You are viewing a plain text version of this content. The canonical link for it is here.
Posted to issues@flink.apache.org by "Kai Chen (Jira)" <ji...@apache.org> on 2020/08/05 03:55:00 UTC
[jira] [Updated] (FLINK-18811) if a disk is damaged, taskmanager
should choose another disk for temp dir , rather than throw an IOException,
which causes flink job restart over and over again
[ https://issues.apache.org/jira/browse/FLINK-18811?page=com.atlassian.jira.plugin.system.issuetabpanels:all-tabpanel ]
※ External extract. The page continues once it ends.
-- ==== Sys2Proof/Machine/Regs.lean ====
section
/-! DEFINITION. Addresses of the registers (namespace Reg) and their fields (namespace F), as the register tables of the
chapters give them; `b` numbers a block that repeats (PLL, RFP, POD, NP), `i` a register that repeats in its block. -/

namespace Sys2Proof.Machine.Reg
Kai Chen updated FLINK-18811:
-----------------------------
Component/s: (was: Table SQL / Runtime)
Runtime / Network
> if a disk is damaged, taskmanager should choose another disk for temp dir , rather than throw an IOException, which causes flink job restart over and over again
> ----------------------------------------------------------------------------------------------------------------------------------------------------------------
>
> Key: FLINK-18811
> URL: https://issues.apache.org/jira/browse/FLINK-18811
> Project: Flink
> Issue Type: Improvement
> Components: Runtime / Network
> Environment: flink-1.10
> Reporter: Kai Chen
> Priority: Major
> Attachments: flink_disk_error.png
>
>
> I met this Exception when a disk was damaged:
> !flink_disk_error.png!
> I think, if a disk is damaged, taskmanager should choose another disk for temp dir , rather than throw an IOException, which causes flink job restart over and over again.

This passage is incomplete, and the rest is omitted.